JPH02125292A - Method for constituting three-dimensional raster image display device - Google Patents

Abstract

PURPOSE:To obtain an image within a practical image range by connecting plural processors in a cubic lattice shape, processing tokens corresponding to pixels on a screen and gathering the tokens and constituting an image. CONSTITUTION:The tokens corresponding to respective pixels are generated and passed to processors at proper positions on the surface of a picture element array PEARY togoether with proper directional vectors. The positions and vectors are calculated view point coordinates and view-line directional vectors and processors which receive the tokens makes a view-line search in its assigned memory space, and pass obtained information to next processors together with added tokens. Which of six processors is a next processor is calculated from the directional vectors that the tokens have. This process is repeated and the tokens appear on the surface of the PEARY eventually and information on the tokens is gathered to constitute the image. Thus, the image is obtained within the practical time range.

Description

[Detailed description of the invention] 31. Objective of the invention 3.1.1. Industrial Application Field This invention relates to computer graphics.
In particular, we will discuss methods for displaying three-dimensional raster images.

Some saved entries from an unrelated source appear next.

/-- R314 to R319: the queue commands, on a queue that is not being destroyed; R318, R326: an ABORT of a command that has not started completes it with
ABORTED, which its COMPLETION word says where that word lies in no sub-page in use and the command's objects are still referenced; of one that runs
on clusters or an engine, or of a collective under way, it waits; of a retired one it answers ALREADY_DONE. -/
def Obligations.QueueCommands : Prop :=
  ∀ port s, PortReady s port →
    let v := s.dev.oport port
    let q := v.arg0.toNat
    (∀ x, s.dev.obj.ctxs.get? q = some x → q < 256 → v.arg1.toNat < 2 ^ 52 → 6 ≤ v.arg2.toNat → v.arg2.toNat ≤ 16 → v.arg3 = 0 →
      ringOk v.arg1.toNat v.arg2.toNat = true → (s.dev.obj.queues.filter (fun kv => kv.2.part = x.part)).length < (s.dev.sztE x.part 21).toNat →
      firstFree s.dev.obj.queues 1024 0 < 1024 →
      Runs (.qCreate port 0) s fun t => Answers t port 0 (BitVec.ofNat 64 (firstFree s.dev.obj.queues 1024 0)) 0
        ∧ t.dev.obj.queues.get? (firstFree s.dev.obj.queues 1024 0) = some ⟨if x.st == .active then .active else .stopped, x.part, v.arg2.toNat, q, 0, 0, 0, v.arg1.toNat, []⟩)
    ∧ ∀ u, s.dev.obj.queues.get? q = some u → q < 1024 → u.st ≠ .destroying →
      (v.arg1 = 0 → v.arg2 = 0 → v.arg3 = 0 → (∀ kv ∈ u.cmds, kv.2.st = .retired) → Rising s.dev.obj.queues →
        Runs (.qDestroy port 0) s fun t => Answers t port 0 0 0 ∧ t.dev.obj.queues.get? q = none)
      ∧ (v.arg1 = 0 → v.arg2 = 0 → v.arg3 = 0 → (∃ i c, u.cmds.get? i = some c ∧ c.st = .running) →
        Runs (.qDestroy port 0) s fun t => Answers t port 0 0 0 ∧ (t.dev.obj.queues.get? q).map (fun u => u.st) = some .destroying)
      ∧ (∀ x, s.dev.obj.ctxs.get? u.ctx = some x → 1 ≤ v.arg1.toNat → v.arg1.toNat ≤ 256 → v.arg2 = 0 → v.arg3 = 0 →
        (x.st ≠ .active → Runs (.qReserve port 0) s fun t => Answers t port 0x10 0 0 ∧ t.dev.obj.queues = s.dev.obj.queues)
        ∧ (x.st = .active → u.st = .blocked → Runs (.qReserve port 0) s fun t => Answers t port 0x04 0 0 ∧ t.dev.obj.queues = s.dev.obj.queues))
      ∧ (∀ x, s.dev.obj.ctxs.get? u.ctx = some x → x.st = .active → u.st ≠ .blocked → 1 ≤ v.arg1.toNat → v.arg1.toNat ≤ 256 → v.arg2 = 0 → v.arg3 = 0 →
        ((u.reserved - u.head).toNat + v.arg1.toNat ≤ 2 ^ u.log2 →
          Runs (.qReserve port 0) s fun t => Answers t port 0 (u.reserved.setWidth 64) 0
            ∧ t.dev.obj.queues.get? q = some { u with reserved := u.reserved + v.arg1.setWidth 32 })
        ∧ (2 ^ u.log2 < (u.reserved - u.head).toNat + v.arg1.toNat →
          Runs (.qReserve port 0) s fun t => Answers t port 0x03 0 0 ∧ t.dev.obj.queues = s.dev.obj.queues))
      ∧ (∀ x, s.dev.obj.ctxs.get? u.ctx = some x → x.st ≠ .teardown → v.arg1.toNat < 2 ^ 32 → v.arg2 = 1 → v.arg3 = 0 →
        s.dev.badIn (u.entryAddr v.arg1.toNat) 128 = false →
        let e := Cmd.fresh (BitVec.ofNat 1024 (leNat (s.dev.dramRead (u.entryAddr v.arg1.toNat) 128)))
        (s.dev.commitCause u (v.arg1.setWidth 32) e = 0 → u.st ≠ .stopped →
          Runs (.qCommit port 0) s fun t => Answers t port 0 1 0 ∧ t.dev.cmd? q v.arg1.toNat = some e)
        ∧ (s.dev.commitCause u (v.arg1.setWidth 32) e = 0 → u.st = .stopped →
          Runs (.qCommit port 0) s fun t => Answers t port 0 1 0 ∧ ∀ k, t.dev.cmd? q v.arg1.toNat = some k → k.st = .retired)
        ∧ (s.dev.commitCause u (v.arg1.setWidth 32) e ≠ 0 → u.st ≠ .stopped →
          Runs (.qCommit port 0) s fun t => Answers t port 0 0 0 ∧ t.dev.obj.ignoredCount = s.dev.obj.ignoredCount + 1
            ∧ t.dev.obj.ignCause = s.dev.commitCause u (v.arg1.setWidth 32) e ∧ t.dev.obj.queues = s.dev.obj.queues))
      ∧ (u.st = .blocked → v.arg1 = 0 → v.arg2 = 0 → v.arg3 = 0 →
        Runs (.qResume port 0) s fun t => Answers t port 0 0 0 ∧ t.dev.obj.queues.get? q = some { u with st := .active })
      ∧ (u.st = .blocked → v.arg1 = 1 → v.arg2 = 0 → v.arg3 = 0 → Rising u.cmds →
        Runs (.qResume port 0) s fun t => Answers t port 0 0 0 ∧ ∃ u', t.dev.obj.queues.get? q = some u' ∧ u'.st = .active
          ∧ ∀ kv ∈ u'.cmds, kv.2.st ≠ .queued ∧ kv.2.st ≠ .waiting ∧ kv.2.st ≠ .ready)
      ∧ ∀ c, u.cmds.get? v.arg1.toNat = some c → v.arg1.toNat < 2 ^ 32 → v.arg2 = 0 → v.arg3 = 0 →
        (v.arg1.setWidth 32 - u.head).toNat < (u.committed - u.head).toNat →
        let word := u.entryAddr v.arg1.toNat + 0x78
        (c.st ≠ .retired → c.st ≠ .running → c.opc ≠ 4 ∨ c.st ≠ .admitted →
          Runs (.abort port 0) s fun t => Answers t port 1 0 0
            ∧ (CanonicalMem s.dev → (∀ b < 8, s.dev.mem.used.get? ((word + b) / 65536) = none) → (∀ h ∈ c.objs, ∀ m, s.dev.obj.mobjs.get? (h % 2 ^ 20) = some m → 0 < m.drv) →
              t.dev.dramRead word 8 = leBytes 8 (2 ^ 63 + 1)))
        ∧ (c.st = .running ∧ c.opc ≠ 4 ∧ (s.dev.hasPlaits q v.arg1.toNat = true ∨ s.dev.onEngine q v.arg1.toNat = true) ∨ c.opc = 4 ∧ (c.st = .admitted ∨ c.st = .running) →
          Runs (.abort port 0) s fun t => (t.dev.oport port).busy = true ∧ ∃ c', t.dev.cmd? q v.arg1.toNat = some c' ∧ c'.st = c.st
            ∧ c'.stop = if c.opc = 4 then c.stop else some (c.stop.getD 1))
        ∧ (c.st = .retired → Runs (.abort port 0) s fun t => Answers t port 2 0 0 ∧ t.dev.obj.queues = s.dev.obj.queues)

3.1.2. BACKGROUND OF THE INVENTION Conventional solid modeling methods represent a target figure as a combination of simple models, and synthesize an image using calculations from there.

Therefore, as the complexity of the figure increases, the amount of calculation also increases. In response, attempts have been made to improve throughput using multiprocessors, but unless the modeling method is changed, processing time will increase in proportion to the complexity of the figure.To deal with this, PEA RY ( Pi
A method for developing a three-dimensional raster image on a 3D raster image has been proposed.
Generalized 0bjectDisplay
"Processor Architecture",
The 11thAnnual International
onal Symposium on Compute
rArchtecture Conference
Proceedings.

MichiBan, 1984゜[2]0hasht, T,, T, Uchiki,
and M, Tokoro, “AThree-Di
Mensional 5haded Display
Method for Voxel-Based Rep
resentationll, EUROGRAPHI
C3'85. 1985゜[3] Uchiki, T,, T, 0hasni,
and M, Tokoro.

”Co11ision Detection in
"MotionSimulation", Comp
Uter and Graphics, Vol 7°No, 374.1983°[41 Tetsuya Uchimoto, Mari Tokoro, “3D graphic display mechanism using 3D memory -3COPE-,” Journal of the Communication Society of Japan, VolJ68-D No, 4.1985
゜3.1.3. However, the problem that the invention seeks to solve is
This method using PEAR requires access to a large amount of memory, so if it were to be implemented on a conventional data bus type computer, it would take an enormous amount of calculation time due to the Neumann bottleneck. This eliminates the bottleneck and allows you to earn 100 yen in a practical amount of time.

3.

2. Structure of the invention 3.

2.

1. Means to solve the problem [Symbol definition a] 3. Size of memory allocated to subPEARY, unit is voxel.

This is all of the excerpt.